(Stored items from a collection)
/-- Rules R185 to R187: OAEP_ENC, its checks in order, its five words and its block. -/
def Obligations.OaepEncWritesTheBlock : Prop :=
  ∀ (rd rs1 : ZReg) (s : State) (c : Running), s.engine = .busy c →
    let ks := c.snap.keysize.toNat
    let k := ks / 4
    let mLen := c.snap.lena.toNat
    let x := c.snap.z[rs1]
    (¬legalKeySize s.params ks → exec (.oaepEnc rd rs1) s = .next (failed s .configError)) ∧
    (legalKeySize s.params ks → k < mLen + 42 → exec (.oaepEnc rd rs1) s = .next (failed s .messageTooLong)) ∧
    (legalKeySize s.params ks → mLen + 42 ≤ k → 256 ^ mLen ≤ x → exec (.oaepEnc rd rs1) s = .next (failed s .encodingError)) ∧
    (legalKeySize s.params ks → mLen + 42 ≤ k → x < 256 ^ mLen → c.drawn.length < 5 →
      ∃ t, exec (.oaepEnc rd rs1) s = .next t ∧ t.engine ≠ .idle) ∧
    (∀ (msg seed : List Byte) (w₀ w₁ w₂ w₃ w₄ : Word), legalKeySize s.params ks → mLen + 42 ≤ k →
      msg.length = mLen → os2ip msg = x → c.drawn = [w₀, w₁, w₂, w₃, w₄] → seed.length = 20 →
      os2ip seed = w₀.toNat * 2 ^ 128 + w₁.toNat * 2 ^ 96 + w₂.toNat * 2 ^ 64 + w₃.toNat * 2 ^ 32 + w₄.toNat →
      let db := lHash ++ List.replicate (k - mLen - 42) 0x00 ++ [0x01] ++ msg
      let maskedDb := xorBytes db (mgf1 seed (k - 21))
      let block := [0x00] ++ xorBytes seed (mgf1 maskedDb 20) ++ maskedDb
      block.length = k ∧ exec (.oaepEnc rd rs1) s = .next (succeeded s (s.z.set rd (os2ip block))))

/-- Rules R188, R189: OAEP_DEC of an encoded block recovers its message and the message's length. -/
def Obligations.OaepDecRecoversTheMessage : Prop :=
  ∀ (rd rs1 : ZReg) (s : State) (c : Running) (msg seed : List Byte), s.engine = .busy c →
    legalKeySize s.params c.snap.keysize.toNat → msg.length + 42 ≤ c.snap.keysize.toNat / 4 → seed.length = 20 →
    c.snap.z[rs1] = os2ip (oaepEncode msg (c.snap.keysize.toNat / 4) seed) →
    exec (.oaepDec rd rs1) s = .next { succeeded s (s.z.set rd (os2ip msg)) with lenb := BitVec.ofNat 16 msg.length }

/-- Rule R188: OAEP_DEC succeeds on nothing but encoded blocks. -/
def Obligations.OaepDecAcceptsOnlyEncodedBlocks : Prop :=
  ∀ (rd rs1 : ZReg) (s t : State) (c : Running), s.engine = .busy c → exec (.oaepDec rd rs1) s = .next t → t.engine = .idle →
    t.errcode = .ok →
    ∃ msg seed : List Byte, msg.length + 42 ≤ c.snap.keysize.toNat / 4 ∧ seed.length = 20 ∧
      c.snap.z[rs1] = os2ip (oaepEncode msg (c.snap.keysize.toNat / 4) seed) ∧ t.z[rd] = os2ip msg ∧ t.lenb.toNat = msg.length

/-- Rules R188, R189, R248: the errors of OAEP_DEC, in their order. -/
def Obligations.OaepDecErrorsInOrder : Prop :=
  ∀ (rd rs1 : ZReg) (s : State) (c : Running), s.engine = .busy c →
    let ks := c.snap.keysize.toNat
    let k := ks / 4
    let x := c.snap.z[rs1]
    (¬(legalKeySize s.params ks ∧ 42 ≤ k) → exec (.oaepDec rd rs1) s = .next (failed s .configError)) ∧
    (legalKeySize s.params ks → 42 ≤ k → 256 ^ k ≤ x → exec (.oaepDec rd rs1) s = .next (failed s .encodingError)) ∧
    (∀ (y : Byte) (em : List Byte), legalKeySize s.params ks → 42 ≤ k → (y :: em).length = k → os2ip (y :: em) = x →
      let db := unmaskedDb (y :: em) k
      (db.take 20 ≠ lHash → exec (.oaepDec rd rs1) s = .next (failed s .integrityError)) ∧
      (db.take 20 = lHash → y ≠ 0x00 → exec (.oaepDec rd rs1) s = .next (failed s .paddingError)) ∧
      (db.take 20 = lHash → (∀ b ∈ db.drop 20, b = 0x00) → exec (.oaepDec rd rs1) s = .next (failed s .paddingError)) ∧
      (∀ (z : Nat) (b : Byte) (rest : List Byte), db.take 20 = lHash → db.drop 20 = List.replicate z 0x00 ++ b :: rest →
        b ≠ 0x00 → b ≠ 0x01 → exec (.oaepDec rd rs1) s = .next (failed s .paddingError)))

> [Directions]: Please print, exactly and with nothing else, the lines from the first line of the entries through the line containing "(legalKeySize s.params ks → mLen + 42 ≤ k → 256".

> [Output]:
/-- Rules R185 to R187: OAEP_ENC, its checks in order, its five words and its block. -/
def Obligations.OaepEncWritesTheBlock : Prop :=
  ∀ (rd rs1 : ZReg) (s : State) (c : Running), s.engine = .busy c →
    let ks := c.snap.keysize.toNat
    let k := ks / 4
    let mLen := c.snap.lena.toNat
    let x := c.snap.z[rs1]
    (¬legalKeySize s.params ks → exec (.oaepEnc rd rs1) s = .next (failed s .configError)) ∧
    (legalKeySize s.params ks → k < mLen + 42 → exec (.oaepEnc rd rs1) s = .next (failed s .messageTooLong)) ∧
    (legalKeySize s.params ks → mLen + 42 ≤ k → 256 ^ mLen ≤ x → exec (.oaepEnc rd rs1) s = .next (failed s .encodingError)) ∧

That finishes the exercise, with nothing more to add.